I have finished.
I just sent the latest draft of my novel, Where the Air is Sweet, to my editor.
I’ve lost count of how many times I’ve said “I’m finished” with respect to this book. Let’s see. Here’s a rundown of finishes of Where the Air is Sweet:
- I finished the first rough draft in the spring of 2010.
- I finished my first polished draft (which I could send to a prospective agent) a few months later in June 2010.
- I made some changes at my agent’s behest, completing the draft in January 2011.
- My first major structural edit was completed by August 2011.
- In January 2012 I completed another draft that incorporated smaller fixes.
- In January 2013 I finished the second structural edit.
Now, I had no fantasies that I wouldn’t work on the book after acquiring an agent and then a publisher. I knew that I had taken it as far as I could on my own but that it still had a ways to go before it was finished. I work as a newspaper editor in my other life and so I understand and have enormous respect for the editing process. That said, I don’t think I really understood the road I was embarking on when I decided I wanted to publish a novel.

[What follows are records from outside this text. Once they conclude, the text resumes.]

-- ==== Sys2Proof/WellFormed.lean ====
section
/-! DEFINITION. Which command words are well formed (30_encoding.md R110, R112, R113). A command of `Instr` has no
field (R110), so every command is well formed; what can be ill formed is the 64-bit word a host writes to CMD. The two
checks are written from the ranges of R113, not from the opcode map, so that they check the decoder. -/

namespace Sys2Proof

/-- The reserved field RSVD, bits [63:8], is 0 (R110, R113). -/
def rsvdClear (c : Word) : Bool := c.toNat / 2 ^ 8 == 0

/-- The OPCODE field, bits [7:0], is outside the reserved ranges 0x0B..0x0F and 0x13..0xFF (R113). -/
def opcodeAssigned (c : Word) : Bool :=
  let op := c.toNat % 2 ^ 8
  decide (op ≤ 0x0A) || (decide (0x10 ≤ op) && decide (op ≤ 0x12))

/-- A well-formed command word: both checks pass (R112, R113). -/
def wordWellFormed (c : Word) : Bool := rsvdClear c && opcodeAssigned c

/-- Well-formedness of a command as syntax: a command has no operand field that could be out of range (R110, R116). -/
def Instr.wellFormed : Instr → Bool
  | .nop | .wmul | .montInv | .montOne | .montCtx | .toMont | .fromMont => true
  | .montReduce | .montMul | .montPow | .sprp64 | .mulmod32 | .powmod32 | .sprp32 => true

end Sys2Proof
end

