-- ==== Sys2Proof/Machine/Sprp64.lean ====
section
/-! DEFINITION. The 64-bit Miller-Rabin witness test in Montgomery form (43_sprp64.md). -/

namespace Sys2Proof.Machine

/-- The Montgomery form of n - 1, `n - one`, with n added once if that underflows (R241). -/
def negOne (n one : Nat) : Nat :=
  let v := wrap64 ((n : Int) - one)
  if n < one then (v + n) % radix else v

/-- The squaring loop of `sprp64` (R244): at most the given number of squarings of `x`. -/
def sprp64Loop (n ninv one m1 : Nat) : Nat → Nat → Nat
  | 0, _ => 0
  | count + 1, x =>
    let y := montMul x x n ninv
    if y = m1 then 1 else if y = one then 0 else sprp64Loop n ninv one m1 count y

/-- One Miller-Rabin round in Montgomery form: 1 for pass, 0 for fail (R43, R244). -/
def sprp64 (n a ninv one : Nat) : Nat :=
  let s := ctz (n - 1)
  let d := (n - 1) / 2 ^ s
  let am := toMont a n
  if am = 0 then 1
  else
    let x := montPow am d n ninv one
    let m1 := negOne n one
    if x = one ∨ x = m1 then 1 else sprp64Loop n ninv one m1 (s - 1) x

/-- SPRP64 (R245, R263): ENOCTX when CTX_VALID = 0, then EDOMAIN when N < 3. -/
def sprp64Outcome (s : State) : Except CmdError Writes :=
  if s.ctxValid then
    if full s.regN < 3 then .error .edomain
    else .ok (resultOf (sprp64 (full s.regN) (full s.regA) (full s.ninv) (full s.one)))
  else .error .enoctx

/-- SPRP64 (R245). -/
def execSprp64 (s : State) : StepOutcome := issue .sprp64 (sprp64Outcome s) s

end Sys2Proof.Machine
end

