-- ==== Sys2Proof/Laws/Edge.lean ====
section
/-! SUPPORT. Everything a register write, the host's share and the engine's share of an edge can do, as one list of
cases each: what the statements about every step go through. -/

namespace Sys2Proof.Machine

theorem writeOperand_idle {store : State → State} {s : State} (h : s.busy = false) : writeOperand store s = store s := by
  simp [writeOperand, h]

theorem writeOperand_busy {store : State → State} {s : State} (h : s.busy = true) :
    writeOperand store s = s.dropWrite := by simp [writeOperand, h]

/-- The registers a write to which is dropped while BUSY = 1 (R146). -/
def dropsWhileBusy : Reg → Bool
  | .cmd | .n | .a | .b | .e => true
  | .id | .status | .ninv | .one | .resLo | .resHi | .irqEn | .irqStat => false

/-- Everything an aligned 64-bit write of a register can do (R86, R87, R140, R146). -/
inductive WriteDoes (r : Reg) (v : Word) (s t : State) : Prop
  | answered (a : Reply) (h : t = s.answer a)
  | dropped (hb : s.busy = true) (hr : dropsWhileBusy r = true) (h : t = (s.answer okWrite).dropWrite)
  | storesN (hb : s.busy = false) (hr : r = .n) (h : t = (s.answer okWrite).storeN v)
  | storesA (hb : s.busy = false) (hr : r = .a) (h : t = (s.answer okWrite).storeA v)
  | storesB (hb : s.busy = false) (hr : r = .b) (h : t = (s.answer okWrite).storeB v)
  | storesE (hb : s.busy = false) (hr : r = .e) (h : t = (s.answer okWrite).storeE v)
  | clearsWerr (hr : r = .status) (hv : bitOf v 4 = true) (h : t = (s.answer okWrite).clearWerr)
  | setsDoneIe (hr : r = .irqEn) (h : t = (s.answer okWrite).setDoneIe (bitOf v 0))
  | clearsDoneIp (hr : r = .irqStat) (hv : bitOf v 0 = true) (h : t = (s.answer okWrite).clearDoneIp)
  | illegal (hb : s.busy = false) (hr : r = .cmd) (hv : decode? v = none)
      (h : t = (s.answer okWrite).endWithError v .eillegal)
  | nop (hb : s.busy = false) (hr : r = .cmd) (hv : decode? v = some .nop)
      (h : t = ((s.answer okWrite).accept (encode .nop)).finish none)
  | errs (hb : s.busy = false) (hr : r = .cmd) (i : Instr) (e : CmdError) (hv : decode? v = some i) (hi : i ≠ .nop)
      (ho : outcomeOf i (s.answer okWrite) = .error e) (h : t = (s.answer okWrite).endWithError (encode i) e)
  | launches (hb : s.busy = false) (hr : r = .cmd) (i : Instr) (w : Writes) (hv : decode? v = some i) (hi : i ≠ .nop)
      (ho : outcomeOf i (s.answer okWrite) = .ok w) (h : t = launched i (s.answer okWrite) w)

theorem writeReg_does {r : Reg} {v : Word} {s t : State} (h : writeReg r v s = .next t) : WriteDoes r v s t := by
  have hb0 : (s.answer okWrite).busy = s.busy := rfl
  cases r <;> simp only [writeReg, Host.Outcome.next.injEq] at h
  case id | ninv | one | resLo | resHi => exact .answered _ h.symm
  case n | a | b | e =>
    cases hb : s.busy
    · rw [writeOperand_idle (hb0.trans hb)] at h
      first
        | exact .storesN hb rfl h.symm
        | exact .storesA hb rfl h.symm
        | exact .storesB hb rfl h.symm
        | exact .storesE hb rfl h.symm
    · rw [writeOperand_busy (hb0.trans hb)] at h
      exact .dropped hb rfl h.symm
  case status =>
    unfold writeStatus at h
    split at h
    · next hv => exact .clearsWerr rfl hv h.symm
    · exact .answered _ h.symm
  case irqEn => exact .setsDoneIe rfl h.symm
  case irqStat =>
    unfold writeIrqStat at h
    split at h
    · next hv => exact .clearsDoneIp rfl hv h.symm
    · exact .answered _ h.symm
  case cmd =>
    unfold writeCmd at h
    cases hd : decode? v with
    | none =>
      rw [hd] at h
      cases hb : s.busy
      · rw [issueIllegal_idle (hb0.trans hb), Host.Outcome.next.injEq] at h
        exact .illegal hb rfl hd h.symm
      · rw [issueIllegal_busy (hb0.trans hb), Host.Outcome.next.injEq] at h
        exact .dropped hb rfl h.symm
    | some i =>
      rw [hd] at h
      rcases exec_cases i (s.answer okWrite) with ⟨hb, e⟩ | ⟨hb, hi, e⟩ | ⟨hb, hi, e', ho, e⟩ | ⟨hb, hi, w, ho, e⟩ <;>
        simp only [e, Host.Outcome.next.injEq] at h
      · exact .dropped hb rfl h.symm
      · subst hi
        exact .nop hb rfl hd h.symm
      · exact .errs hb rfl i e' hd hi ho h.symm
      · exact .launches hb rfl i w hd hi ho h.symm

/-- Everything the host's share of an edge can do: at most an answer, or an aligned 64-bit write of a register. -/
theorem hostPhase_does {q : Option Req} {s t : State} (h : hostPhase q s = .next t) :
    t = { s with reply := t.reply } ∨
      ∃ p r, q = some p ∧ p.kind = .write ∧ p.size = 8 ∧ p.off = (r.offset : Int) ∧ WriteDoes r p.wdata s t := by
  cases q with
  | none => simp only [hostPhase, Host.Outcome.next.injEq] at h; subst h; exact .inl rfl
  | some q =>
    simp only [hostPhase] at h
    rcases transact_cases q s with ⟨-, e⟩ | ⟨off, ho, ⟨-, e⟩ | ⟨-, -, e⟩ | ⟨r, ha, hr, ⟨-, e⟩ | ⟨hk, e⟩⟩⟩ <;> rw [e] at h
    · simp only [Host.Outcome.next.injEq] at h; subst h; exact .inl rfl
    · simp only [Host.Outcome.next.injEq] at h; subst h; exact .inl rfl
    · simp only [Host.Outcome.next.injEq] at h; subst h; exact .inl rfl
    · simp only [Host.Outcome.next.injEq] at h; subst h; exact .inl rfl
    · have hs : q.size = 8 := by
        simp only [alignedAccess, Bool.and_eq_true, beq_iff_eq] at ha
        exact ha.1
      exact .inr ⟨q, r, rfl, hk, hs, by rw [(mappedOffset_eq_some.1 ho).1, regAt_eq_some hr], writeReg_does h⟩

/-- An edge with `rst` = 0 that answers `t`: the host's share, then the engine's. -/
theorem step_phases {s t : State} (hr : (nextCycle s).rst = false) (h : step s = .next t) :
    ∃ u, hostPhase (nextCycle s).req s.takeCycle = .next u ∧ t = enginePhase s.takeCycle u := by
  rcases step_cases s with ⟨h1, -⟩ | ⟨h1, -⟩ | ⟨-, u, h2, h3⟩
  · simp [h1] at hr
  · simp [h1] at hr
  · rw [h3, Host.Outcome.next.injEq] at h
    exact ⟨u, h2, h.symm⟩

/-- Everything the engine's share of an edge can do, when the host's share led from `s` to `u`. -/
theorem enginePhase_does {q : Option Req} {s u : State} (h : hostPhase q s = .next u) :
    (s.busy = false ∧ enginePhase s u = u) ∨
      ∃ r, s.inFlight = some r ∧ u.inFlight = some r ∧
        ((r.remaining ≤ 1 ∧ enginePhase s u = u.complete r) ∨
          (1 < r.remaining ∧ enginePhase s u = u.setInFlight { r with remaining := r.remaining - 1 })) := by
  cases hb : s.busy
  · exact .inl ⟨rfl, enginePhase_idle hb⟩
  · obtain ⟨r, hf⟩ := (busy_iff s).1 hb
    have hu : u.inFlight = some r := (hostPhase_busy hb h).inFlight.trans hf
    refine .inr ⟨r, hf, hu, ?_⟩
    rw [enginePhase_busy hb]
    by_cases hk : r.remaining ≤ 1
    · exact .inl ⟨hk, engineTick_complete hu hk⟩
    · exact .inr ⟨by omega, engineTick_count hu (by omega)⟩

/-! ### Clean runs -/

/-- One edge of a clean run (R148). -/
theorem cleanFrom_succ {k : Nat} {opened : Bool} {s : State} :
    cleanFrom (k + 1) opened s = true ↔
      ∃ t, step s = .next t ∧ cleanEdge opened s t = true ∧ cleanFrom k (leftOpen opened s t) t = true := by
  simp only [cleanFrom]
  cases step s with
  | next t => simp
  | fault r => exact nomatch r
  | refused r => simp

/-- What a clean run leaves: it is over, WERR = 0, and no command it launched is without its end (R148). -/
theorem cleanFrom_zero {opened : Bool} {s : State} :
    cleanFrom 0 opened s = true ↔ s.runOver = true ∧ s.werr = false ∧ opened = false := by
  simp [cleanFrom, and_assoc]

/-- A run that resets the block while a command it launched has not ended is not clean (R148, R301). -/
theorem cleanFrom_reset_open {k : Nat} {s : State} (hr : (nextCycle s).rst = true) :
    cleanFrom (k + 1) true s = false := by
  rw [Bool.eq_false_iff, Ne, cleanFrom_succ]
  rintro ⟨t, h, hc, -⟩
  rcases step_cases s with ⟨-, -, e⟩ | ⟨-, -, e⟩ | ⟨e, -⟩
  · rw [e, Host.Outcome.next.injEq] at h
    subst h
    revert hc
    simp [cleanEdge, State.resetEdge, State.busy, State.ended, State.reset]
  · exact absurd (e.symm.trans h) nofun
  · exact absurd (hr.symm.trans e) nofun

end Sys2Proof.Machine
end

I feel like a boxer who is being trained for years for a big fight. I feel that I keep getting better, the book does but I do too, more refined in my writing skills.
Anyways, I’m digressing from my theme of finishing. I think what I’m getting from this process is that we can get so caught up in finishing that we miss the experience. And if we aren’t present in the moment we cannot, at least I cannot, create.
When I embarked on writing my first novel I didn’t know if I would get anywhere, if I would even complete a novel, let alone publish one. I knew only that I wanted to write it, that I had reached a point at which if I didn’t write it, a kind of bitterness or frustration at all of my life would set in. And only when I accepted this fact — that the purpose of what I was doing was not a finished product but the honouring of an impulse, a desire — did I free myself to create.
And while I did complete a novel and sell it, I learned something that I believe was at least as, if not more, valuable: I love the act of writing a book, the process of creating it. I love writing.